Als auteur van Lowtech Magazine wordt mij wel eens de vraag gesteld, wat is dat nu eigenlijk, lowtech? Het is een logische maar ook verbazingwekkend moeilijke vraag.
Het van Dale woordenboek omschrijft lowtech als ‘niet gebaseerd op geavanceerde techniek, weinig technische kennis vereisend’. Het antoniem, hightech, wordt gedefinieerd als ‘hoogwaardige, hypermoderne techniek’. Beide definities samen impliceren dus dat hightech ‘van hogere waarde’ is dan lowtech.
Laten we deze definitie even aan de tand voelen met een concreet voorbeeld. Als ik een laptop en een schrijfmachine naast elkaar zet, dan is het voor iedereen duidelijk dat het bijvoeglijk naamwoord hightech bij de laptop hoort. Vervang ik echter de laptop door een ganzenveer, dan wordt de schrijfmachine plots de hightech optie. En als ze alle drie naast elkaar worden gezet, rijst de vraag welke technologie nu als lowtech moet worden bestempeld: de schrijfmachine of de ganzenveer?

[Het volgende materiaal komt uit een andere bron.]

-- ==== Sys2Proof/Laws/Display.lean ====
section
/-! SUPPORT. The display: what SetPixel and a whole draw do to every cell, and which cells a sprite sets. -/

namespace Sys2Proof.Machine

theorem Plane.get_setPixel (p : Plane) (px qx : Fin 64) (py qy : Fin 32) (b : Bool) :
    (p.setPixel px py b).2.get qx qy = if (qx, qy) = (px, py) then (p.get px py ^^ b) else p.get qx qy := by
  simp only [Plane.setPixel, Plane.get, Vector.getElem_set, Prod.mk.injEq]
  by_cases hx : qx = px
  · subst hx
    by_cases hy : qy = py
    · subst hy; simp
    · have : ¬ py.val = qy.val := fun e => hy (Fin.ext e.symm)
      simp [hy, this]
  · have : ¬ px.val = qx.val := fun e => hx (Fin.ext e.symm)
    simp [hx, this]

theorem Plane.clear_get (px : Fin 64) (py : Fin 32) : Plane.clear.get px py = false := by
  simp [Plane.clear, Plane.get]

theorem State.pixel_withDisplay (s : State) (p : Plane) (px : Fin 64) (py : Fin 32) :
    (s.withDisplay p).pixel px py = p.get px py := rfl

/-- Drawing distinct cells toggles exactly them, and collides when one of them was lit. -/
theorem Plane.drawPixels_spec (l : List (Fin 64 × Fin 32)) (hl : l.Nodup) (c : Bool) (p : Plane) :
    (∀ qx qy, (Plane.drawPixels l (c, p)).2.get qx qy = (p.get qx qy ^^ decide ((qx, qy) ∈ l))) ∧
    ((Plane.drawPixels l (c, p)).1 = true ↔ c = true ∨ ∃ q ∈ l, p.get q.1 q.2 = true) := by
  induction l generalizing c p with
  | nil => simp [Plane.drawPixels]
  | cons q l ih =>
    obtain ⟨px, py⟩ := q
    obtain ⟨hq, hl'⟩ := List.nodup_cons.1 hl
    obtain ⟨ih1, ih2⟩ := ih hl' (c || (p.setPixel px py true).1) (p.setPixel px py true).2
    rw [Plane.drawPixels]
    constructor
    · intro qx qy
      rw [ih1, Plane.get_setPixel]
      by_cases e : (qx, qy) = (px, py)
      · have h1 : (qx, qy) ∉ l := by rw [e]; exact hq
        obtain ⟨rfl, rfl⟩ := Prod.mk.injEq .. ▸ e
        simp [h1]
      · simp [e]
    · rw [ih2]
      have h1 : (p.setPixel px py true).1 = p.get px py := by simp [Plane.setPixel]
      have h2 : (∃ q ∈ l, (p.setPixel px py true).2.get q.1 q.2 = true) ↔ ∃ q ∈ l, p.get q.1 q.2 = true := by
        refine exists_congr fun q => and_congr_right fun hm => ?_
        have : ¬ (q.1, q.2) = (px, py) := fun e => hq (by rw [← e]; exact hm)
        rw [Plane.get_setPixel, if_neg this]
      rw [h1, h2]
      simp only [Bool.or_eq_true, List.mem_cons, exists_eq_or_imp, or_assoc]

theorem mem_rowPixels (x0 : Byte) (row : Nat) (b : Byte) (px : Fin 64) (py : Fin 32) :
    (px, py) ∈ rowPixels x0 row b ↔
      ∃ col, col < 8 ∧ b.getLsbD (7 - col) = true ∧ px.val = (x0.toNat + col) % 64 ∧ py.val = row % 32 := by
  simp only [rowPixels, List.mem_map, List.mem_filter, List.mem_range, Prod.mk.injEq]
  constructor
  · rintro ⟨col, ⟨h1, h2⟩, rfl, rfl⟩; exact ⟨col, h1, h2, rfl, rfl⟩
  · rintro ⟨col, h1, h2, hx, hy⟩; exact ⟨col, ⟨h1, h2⟩, Fin.ext hx.symm, Fin.ext hy.symm⟩

theorem nodup_rowPixels (x0 : Byte) (row : Nat) (b : Byte) : (rowPixels x0 row b).Nodup := by
  refine List.Nodup.map_on ?_ (List.nodup_range.filter _)
  intro a ha c hc e
  have ha := List.mem_range.1 (List.mem_filter.1 ha).1
  have hc := List.mem_range.1 (List.mem_filter.1 hc).1
  have e1 : (x0.toNat + a) % 64 = (x0.toNat + c) % 64 := congrArg (fun q => (q.1 : Fin 64).val) e
  omega

theorem mem_spritePixels (x0 : Byte) (row : Nat) (bs : List Byte) (px : Fin 64) (py : Fin 32) :
    (px, py) ∈ spritePixels x0 row bs ↔
      ∃ r col, r < bs.length ∧ col < 8 ∧ (bs.getD r 0).getLsbD (7 - col) = true ∧
        px.val = (x0.toNat + col) % 64 ∧ py.val = (row + r) % 32 := by
  induction bs generalizing row with
  | nil => simp [spritePixels]
  | cons b bs ih =>
    rw [spritePixels, List.mem_append, mem_rowPixels, ih]
    constructor
    · rintro (⟨col, h⟩ | ⟨r, col, h1, h2, h3, h4, h5⟩)
      · exact ⟨0, col, by simp, h⟩
      · exact ⟨r + 1, col, by simpa using h1, h2, by simpa using h3, h4, by rw [h5]; congr 1; omega⟩
    · rintro ⟨r, col, h1, h2, h3, h4, h5⟩
      cases r with
      | zero => exact .inl ⟨col, h2, h3, h4, h5⟩
      | succ r =>
        refine .inr ⟨r, col, by simpa using h1, h2, by simpa using h3, h4, ?_⟩
        rw [h5]; congr 1; omega

theorem nodup_spritePixels (x0 : Byte) (row : Nat) (bs : List Byte) (h : bs.length ≤ 32) :
    (spritePixels x0 row bs).Nodup := by
  induction bs generalizing row with
  | nil => simp [spritePixels]
  | cons b bs ih =>
    simp only [List.length_cons] at h
    rw [spritePixels, List.nodup_append]
    refine ⟨nodup_rowPixels x0 row b, ih (row + 1) (by omega), ?_⟩
    rintro ⟨px, py⟩ h1 ⟨qx, qy⟩ h2 e
    cases e
    obtain ⟨_, _, _, _, hy1⟩ := (mem_rowPixels ..).1 h1
    obtain ⟨r, _, hr, _, _, _, hy2⟩ := (mem_spritePixels ..).1 h2
    omega

/-- The cells that a sprite read from I sets are the ones `spriteBit` names (R115, R117). -/
theorem mem_spritePixels_iff (s : State) (x0 y0 : Byte) (n : Nat) (hn : n ≤ 32) (px : Fin 64) (py : Fin 32) :
    (px, py) ∈ spritePixels x0 y0.toNat ((List.range n).map fun k => s.readByte (s.i.toNat + k)) ↔
      s.spriteBit x0 y0 n px py = true := by
  rw [mem_spritePixels]
  have hx0 := x0.isLt
  have hy0 := y0.isLt
  have hpx := px.isLt
  have hpy := py.isLt
  simp only [List.length_map, List.length_range, State.spriteBit, Bool.and_eq_true, decide_eq_true_eq]
  constructor
  · rintro ⟨r, col, h1, h2, h3, h4, h5⟩
    have e1 : (px.val + 256 - x0.toNat) % 64 = col := by omega
    have e2 : (py.val + 256 - y0.toNat) % 32 = r := by omega
    rw [e1, e2]
    refine ⟨⟨h2, h1⟩, ?_⟩
    simpa [List.getD, h1] using h3
  · rintro ⟨⟨h1, h2⟩, h3⟩
    refine ⟨(py.val + 256 - y0.toNat) % 32, (px.val + 256 - x0.toNat) % 64, h2, h1, ?_, by omega, by omega⟩
    simpa [List.getD, h2] using h3

end Sys2Proof.Machine
end

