-- ==== Sys2Proof/Laws/Instr.lean ====
section
/-! SUPPORT. Inversion of the instructions that end in more than one way: everything a key test, a CALL and a RET can be
when they answer a next state. -/

namespace Sys2Proof.Machine

/-- A key test that answers a next state used the query and moved the PC, or entered OutOfBounds of the value (R91 to R93). -/
theorem keyTest_next {s t : State} {wanted : Bool} {x : Reg} (h : keyTest .fault wanted x s = .next t) :
    ((s.getV x).toNat ≤ 15 ∧
      t = s.afterKeyQuery.withPc
        (if s.keyMap.getLsbD (s.getV x).toNat = wanted then s.pc + 4#16 else s.pc + 2#16)) ∨
    (15 < (s.getV x).toNat ∧ t = s.withSeq (.halted (.outOfBounds (s.getV x).toNat))) := by
  rcases Nat.lt_or_ge 15 (s.getV x).toNat with c | c
  · rw [keyTest, keyIndex_gt_fault c] at h; exact .inr ⟨c, (Host.Outcome.next.inj h).symm⟩
  · rw [keyTest, keyIndex_le _ c, State.orHalt_ok, skipIf_eq] at h
    have e : (BitVec.ofNat 4 (s.getV x).toNat).toNat = (s.getV x).toNat := by simp; omega
    refine .inl ⟨c, ?_⟩
    rw [← Host.Outcome.next.inj h]
    simp only [State.keyDown, e, beq_iff_eq, State.afterKeyQuery_pc]

/-- A CALL that answers a next state overflowed, missed its target, or pushed its own PC and jumped (R84). -/
theorem execCallAddr_next {s t : State} {nnn : Addr} (h : execCallAddr nnn s = .next t) :
    (s.sp.toNat = 16 ∧ t = s.withSeq (.halted (.stackOverflow s.pc))) ∨
    (s.sp.toNat ≠ 16 ∧ nnn.toNat < 0x200 ∧ t = s.withSeq (.halted (.outOfBounds nnn.toNat))) ∨
    (∃ hs : s.sp.toNat < 16, 0x200 ≤ nnn.toNat ∧
      t = ((s.withStack (s.stack.set s.sp.toNat s.pc hs)).withSp (s.sp + 1#8)).withPc
        (BitVec.ofNat 16 (nnn.toNat - 0x200))) := by
  rw [execCallAddr] at h
  split at h
  · next c => exact .inl ⟨c, (Host.Outcome.next.inj h).symm⟩
  · next c =>
    rcases Nat.lt_or_ge nnn.toNat 0x200 with c2 | c2
    · rw [rebase_lt c2] at h; exact .inr (.inl ⟨c, c2, (Host.Outcome.next.inj h).symm⟩)
    · rw [rebase_ge c2, State.orHalt_ok] at h
      rcases State.push_next h with ⟨c3, _⟩ | ⟨hs, h⟩
      · exact absurd c3 c
      · exact .inr (.inr ⟨hs, c2, (Host.Outcome.next.inj h).symm⟩)

/-- A RET that answers a next state underflowed, or popped the top entry and resumed two bytes after it (R82). -/
theorem execRet_next {s t : State} (h : execRet s = .next t) :
    (s.sp.toNat = 0 ∧ t = s.withSeq (.halted (.stackUnderflow s.pc))) ∨
    (∃ d : Fin 16, s.sp.toNat = d.val + 1 ∧
      t = (s.withSp (s.sp - 1#8)).withPc (s.stack[d.val] + 2#16)) := by
  rcases State.pop_next h with ⟨c, rfl⟩ | ⟨d, c, h⟩
  · exact .inl ⟨c, rfl⟩
  · exact .inr ⟨d, c, (Host.Outcome.next.inj h).symm⟩

end Sys2Proof.Machine
end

Lowtech kan dus alleen maar worden gedefinieerd in relatie tot hightech. Het is, net zoals elk bijvoeglijk naamwoord, een relatief begrip. Maar aangezien er steeds weer nieuwe technologie bijkomt, is het hightech apparaat van vandaag het lowtech apparaat van morgen. Ik heb nog steeds zo’n ‘domme’ telefoon, en onlangs ben ik er ronduit om uitgelachen. Maar dezelfde telefoon was slechts 15 jaar geleden het toppunt van technologische ontwikkeling. Vandaag is mijn ‘lowtech’ telefoon een statement. Maar over vijftien jaar is dat wellicht het geval voor de smartphone, omdat er intussen weer iets nieuws is.
Oneindig
Het hightech paradigma waarin we vandaag gevangen zitten, doet de vraag rijzen hoelang de ontwikkeling naar steeds meer geavanceerde technologie kan en moet blijven doorgaan. Tot in het oneindige? Stoppen we bij de zelfrijdende auto, of moet die ook nog kunnen vliegen? Komt er na het 5G communicatienetwerk ook nog een 6G communicatienetwerk? Of is 5G goed genoeg? Deze vragen worden nooit gesteld. Nieuwe technologie wordt klakkeloos geaccepteerd als beter – in die zin heeft van Dale het bij het rechte eind. Maar beter in welke zin? Nemen we bijvoorbeeld het energie- en grondstoffenverbruik als maatstaf, dan is lowtech altijd ‘beter’ dan hightech. Niet alleen wint de schrijfmachine dan van de laptop – de ganzenveer wint ook van de schrijfmachine.
Maar een lowtech denkkader stelt ons voor even moeilijke vragen als het hightech paradigma. Want in welke mate zouden we dan afstand moeten nemen van ‘hoogwaardige, hypermoderne techniek’? Concreet: de schrijfmachine of de ganzenveer? De fiets of de elektrische fiets? Het ‘domme’ mobieltje of de vaste telefoon? Als we het lowtech paradigma tot in het oneindige doortrekken, wordt het net zo absurd als het hightech denkkader. Want dan schrijven we met een stok in het zand, gaan we alleen maar te voet, en communiceren we enkel oog in oog.